OUR RESEARCH

Our laboratory uses an evolution-guided molecular approach to understand the causes of infertility. In particular, we are interested in the effects of genetic conflicts caused by selfish components embedded in eukaryotic genomes.

 

These parasitic components include transposable elements, which can proliferate by copying and pasting themselves into new regions of the genome, as well as meiotic drive alleles. Meiotic drive alleles persist and spread in populations by biasing their transmission into functional gametes (reproductive cell such as sperm). For example, a meiotic drive allele on a male’s (XY) X chromosome could drive the male to father exclusively daughters by generating only X-bearing sperm. Transposons and meiotic drive alleles can cause infertility, but the molecular mechanisms by which they act in meiosis are not well understood. Our research proposes that conflicts driven by these parasites are major drivers of genome evolution.

 

The current focus of my lab’s research is on a class of meiotic drive alleles discovered in fission yeasts.
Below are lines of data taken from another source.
-- ==== Sys2Proof/Word.lean ====
section
/-! DEFINITION. The word types of the core (spec/00_scope.md R8, R9): a byte is a u8, a register is a u32.
`BitVec` addition, subtraction, multiplication and shifts are the modulo-2^32 operators of R9. -/

namespace Sys2Proof

/-- A u8 of R8: an unsigned 8-bit value. -/
abbrev Byte := BitVec 8

/-- A u32 of R8: an unsigned 32-bit value, the width of every register (R7). -/
abbrev Word := BitVec 32

/-- The number of byte addresses of system memory: `ADDR_WIDTH` is 32 (R7, 10_state.md R37). -/
abbrev addressSpace : Nat := 4294967296

end Sys2Proof
end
These drive alleles act in heterozygotes (driver+/driver-) to kill the (driver-) gametes that fail to inherit the selfish allele. The drive alleles have no apparent redeeming features: their sole function appears to be to selfishly destroy their competition. This selfish behavior comes at a significant cost to fertility. We have discovered many independently acting meiotic drive alleles that cause the very rapid evolution of reproductive isolation, that is speciation between very closely related populations that are 99.5% identical at the DNA sequence level. We are using this very simple model system to understand the molecular mechanisms by which gametes can destroy each other. In addition, we are testing how these selfish alleles can gain a foothold and expand within a genome in spite of the fact that they cause infertility.